Over the next year, the rocket comes to the Rocket City in a big way.

Huntsville, Alabama, a.k.a. “Rocket City,” is home to NASA’s Marshall Space Flight Center, where today the Space Launch System (SLS), the powerful rocket NASA will use for human exploration of deep space, is being developed.

More than six decades ago – before NASA even existed – Huntsville laid claim to the nickname thanks to its work on missiles and rockets like the Juno that launched the first American satellite or the Redstone used for the first Mercury launches.

In the years since, Huntsville, and Marshall, have built on that legacy with work on the Saturn V rockets that sent astronauts to the moon, the space shuttle’s propulsion systems, and now with SLS.

New test stand at Marshall Space Flight Center
A steel beam is “flown” by crane into position on the 221-foot-tall (67.4 meters) twin towers of Test Stand 4693 during “topping out” ceremonies April 12 at NASA’s Marshall Space Flight Center in Huntsville, Alabama.

While the program is managed at Marshall Space Flight Center, contractors around the country are building the rocket. Engines are being tested in Mississippi. The core stage is being built in Louisiana. Booster work and testing is taking place in Utah. Aerospace industry leaders and more than 800 small businesses in 43 states around the country are providing components.

The Marshall team has also been involved with the hardware, largely through testing of small-scale models or smaller components. The center also produced the first new piece of SLS hardware to fly into space – a stage adapter that connected the Orion crew vehicle to its Delta rocket for Exploration Flight Test-1 in 2014 (See Orion’s First Flight for more.) The same adapter will connect Orion to SLS for their first flight in 2018.

The top half of a test version of the SLS Launch Vehicle Stage Adapter on a weld tool at Marshall
Workers prepare the top half of a test version of the SLS Launch Vehicle Stage Adapter. The completed adapter will undergo structural testing at Marshall later this year.

Now, however, big things are happening in the Rocket City. The new Orion stage adapter for the upcoming launch is being built. The larger Launch Vehicle Stage Adapter, which will connect the core and second stages of the rocket, is being built at Marshall by contractor Teledyne Brown Engineering. This year, test versions of those adapters and the Interim Cryogenic Propulsion Stage (ICPS) will be assembled into a 56-foot-tall stack, which will be placed in a test stand to see how they handle the stresses of launch.

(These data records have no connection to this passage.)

/-- Short of reset, no event writes a byte of the active slot; a byte of the other slot changes only when a
completion is stored, and then only the one sample it is for, which gets a quarter of that completion (so
nothing clears or copies a slot); `active` is only ever flipped; and the handler reads no byte but the one at
the cursor of the active slot, at 0 for RECEIVEDATA (41_frame_store_ops.md R154 and R155). That the writer is
the STORE of 42_sampler_sequencer.md R177 and the flip the PUBLISH step of R179 are those rules; that the
sample is the result divided by 4, truncating, is R177 and R181 under decisions D20 and D21, log entry 14. -/
def Obligations.NoOtherAccessToTheFrameStore : Prop :=
  (∀ (e : Event) (s t : State), e ≠ .reset → deliver e s = .next t →
    (∀ o : Offset, frameRead t s.active o = frameRead s s.active o) ∧
    (∀ o : Offset, frameRead t (inactiveSlot s) o ≠ frameRead s (inactiveSlot s) o →
      s.seq = .wait ∧ o.extractLsb' 1 3 = s.ch ∧
        ∃ r, e = .adcDone r ∧ (sample t (inactiveSlot s) s.ch).toNat = r.toNat / 4) ∧
    (t.active ≠ s.active → t.active = s.active ^^^ 1#1 ∧ e = .seq ∧ s.seq = .publish)) ∧
  (∀ (i : Instr) (s : State) (m : Memory),
    frameRead { s with frameMem := m } s.active (if i = .receiveData then 0#4 else s.cur) =
      frameRead s s.active (if i = .receiveData then 0#4 else s.cur) →
    ∃ t, exec i s = .next t ∧ exec i { s with frameMem := m } = .next { t with frameMem := m })

/-! ## The sampler sequencer -/

/-- A tick sets `tick_pending` in every state, also during a sweep; a second one before the sweep starts
changes nothing, and nothing but that bit changes (42_sampler_sequencer.md sections 1 and 2, R170 and R182;
the bit is decision D8). -/
def Obligations.TicksCoalesce : Prop :=
  ∀ s : State, ∃ t, deliver .tick s = .next t ∧ t = { s with tickPending := true } ∧
    deliver .tick t = .next t

/-- SWEEP_START: from IDLE with a tick pending the tick is consumed and the sweep begins at channel 0; from
IDLE without one, SEQ's turn changes nothing (42_sampler_sequencer.md R171 and R184; the bit is decision
D8). -/
def Obligations.SweepStartsOnlyOnAPendingTick : Prop :=
  ∀ s : State, s.seq = .idle →
    (s.tickPending = true →
      deliver .seq s = .next { s with tickPending := false, ch := 0#3, seq := .setup }) ∧
    (s.tickPending = false → deliver .seq s = .next s)

/-- SETUP: the reference class of channel `ch` (LOW for 0, MID for 1, HIGH for 2 to 7) and its input are
presented, `adc_start` is emitted, and SEQ waits; nothing else changes (42_sampler_sequencer.md R172 to
R175; one step by decision D30). -/
def Obligations.SetupStartsOneConversion : Prop :=
  ∀ s : State, s.seq = .setup → ∃ t, deliver .seq s = .next t ∧
    t.adcRef = (if s.ch.toNat = 0 then .low else if s.ch.toNat = 1 then .mid else .high) ∧
    t.adcMux = Config.chInput s.ch ∧ t.outAdcStart = true ∧ t.seq = .wait ∧
    (∀ (sl : Slot) (o : Offset), frameRead t sl o = frameRead s sl o) ∧
    t = { s with
      adcRef := t.adcRef, adcMux := t.adcMux, outAdcStart := true, seq := .wait }

/-- STORE: the completion in WAIT puts a quarter of the result, truncated, into channel `ch` of the inactive
slot and into no other byte, and moves on to the next channel, or to MONITOR after channel 7, where `ch`
stays 7 (42_sampler_sequencer.md R176, R177; the truncating division is decision D20). -/
def Obligations.StoreKeepsAQuarterOfTheResult : Prop :=
  ∀ (s : State) (r : AdcResult), s.seq = .wait → ∃ t, deliver (.adcDone r) s = .next t ∧
    (sample t (inactiveSlot s) s.ch).toNat = r.toNat / 4 ∧
    (∀ (sl : Slot) (o : Offset), (sl, o.extractLsb' 1 3) ≠ (inactiveSlot s, s.ch) →
      frameRead t sl o = frameRead s sl o) ∧
    (s.ch.toNat < 7 → t.seq = .setup ∧ t.ch.toNat = s.ch.toNat + 1) ∧
    (s.ch.toNat = 7 → t.seq = .monitor ∧ t.ch = s.ch) ∧
    t = { s with frameMem := t.frameMem, ch := t.ch, seq := t.seq }

/-- A completion that arrives while SEQ is not waiting is ignored (70_reset_and_hazards.md section 1, decision
D28). -/
def Obligations.LateCompletionIsIgnored : Prop :=
  ∀ (s : State) (r : AdcResult), s.seq ≠ .wait → deliver (.adcDone r) s = .next s

/-- The MONITOR step: the setpoint is refreshed in every case (43_monitor_relay_indicator.md R202); the relay
opens when the supply estimate of CELL0 is at or below the minimum (R203) or the temperature of TEMP is at
or above the maximum (R204; equality trips), and otherwise keeps its state, a latch that TRIP only sets (R208;
that it is a latch is decision D10, log entry 23); nothing else changes but `seq`, which becomes PUBLISH (R200
and 42_sampler_sequencer.md R178). That the comparisons are of exact rationals is decision D32, log entry
17; the functions and thresholds are opaque parameters, log entry 2. -/
def Obligations.MonitorRefreshesSetpointAndTrips : Prop :=
  ∀ s : State, s.seq = .monitor → ∃ t, deliver .seq s = .next t ∧
    t.dacSetpoint =
      Config.setpointFor Config.iTarget (Config.supplyEstimate (sample s (s.active ^^^ 1#1) 2#3)) ∧
    (t.relayOpen = true ↔ s.relayOpen = true ∨
      Config.supplyEstimate (sample s (s.active ^^^ 1#1) 2#3) ≤ Config.vMin ∨
      Config.tMax ≤ Config.temperature (sample s (s.active ^^^ 1#1) 0#3)) ∧
    (∀ (sl : Slot) (o : Offset), frameRead t sl o = frameRead s sl o) ∧
    t = { s with dacSetpoint := t.dacSetpoint, relayOpen := t.relayOpen, seq := .publish }

/-- The monitor decides from two samples alone: whatever the numeric functions are, two states whose inactive
slots agree on TEMP and CELL0 and whose relays agree end with the same setpoint and relay, so CURR and the
other cells are read by nobody (43_monitor_relay_indicator.md R205, R206 and the purity of R207). -/
def Obligations.MonitorReadsOnlyTempAndCell0 : Prop :=
  ∀ (p : MonitorParams) (s s' : State),
    sample s (inactiveSlot s) 0#3 = sample s' (inactiveSlot s') 0#3 →
    sample s (inactiveSlot s) 2#3 = sample s' (inactiveSlot s') 2#3 →
    s.relayOpen = s'.relayOpen →
    (monitorWith p s).dacSetpoint = (monitorWith p s').dacSetpoint ∧
    (monitorWith p s).relayOpen = (monitorWith p s').relayOpen

/-- The PUBLISH step flips the selector and returns to IDLE, moving no sample, so the slots swap roles; with a
tick pending already, SWEEP_START is enabled at once (42_sampler_sequencer.md R179 and 41_frame_store_ops.md
R153; `tick_pending` is decision D8). -/
def Obligations.PublishFlipsTheSelector : Prop :=
  ∀ s : State, s.seq = .publish → ∃ t, deliver .seq s = .next t ∧
    t.active.toNat = 1 - s.active.toNat ∧ inactiveSlot t = s.active ∧
    (∀ (sl : Slot) (o : Offset), frameRead t sl o = frameRead s sl o) ∧
    t = { s with active := t.active, seq := .idle } ∧
    (s.tickPending = true → ∃ u, deliver .seq t = .next u ∧ u.seq = .setup) ∧
    (s.tickPending = false → deliver .seq t = .next t)

/-- The sequencer's state table: SEQ's turn and a completion move `seq` as 42_sampler_sequencer.md R184 says,
and no event of another agent but reset moves `seq`, `ch` or `active` (R184 is a derivation of the spec). -/
def Obligations.SequencerStateTable : Prop :=
  ∀ (e : Event) (s t : State), e ≠ .reset → deliver e s = .next t →
    (e = .seq → t.seq = (match s.seq with
      | .idle => if s.tickPending then .setup else .idle
      | .setup => .wait
      | .wait => .wait
      | .monitor => .publish
      | .publish => .idle)) ∧
    (∀ r, e = .adcDone r → t.seq = (match s.seq with
      | .idle => .idle
      | .setup => .setup
      | .wait => if s.ch.toNat < 7 then .setup else .monitor
      | .monitor => .monitor
      | .publish => .publish)) ∧
    (sweepEvent e = false → t.seq = s.seq ∧ t.ch = s.ch ∧ t.active = s.active)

Those test articles built locally will be joined by larger ones produced at the Michoud Assembly Facility outside New Orleans. Test versions of the rocket’s engine section, oxygen tank and hydrogen tank will be shipped by barge from Michoud to Marshall. Two new test stands – one topped out last month at 221 feet tall – have been built at Marshall, joining historic test stands used to test the Saturn moon rockets.

The Payload Operations Center at Marshall Space Flight Center
In addition to rocket development, Marshall is involved in numerous other efforts, including supporting all U.S. scientific research conducted aboard the International Space Station.

Fifty-five years ago this month, Alan Shepard became the first American in space riding on a Redstone rocket, named for the Huntsville army base where his rocket had been designed – Redstone Arsenal. Today, Marshall, located on the same red clay that gave the arsenal and rocket their name, is undertaking perhaps its largest challenge yet – building a rocket to carry humans to the red stone of Mars.

Huntsville grew substantially from its small Southern town roots during its early days of rocket work in the 1950s and ‘60s, and Marshall has gone on to be involved in projects such as Skylab, Spacelab, the Hubble Space Telescope and the International Space Station, to name a few. But despite branching out its work both in space and other technology areas, Huntsville remains the Rocket City.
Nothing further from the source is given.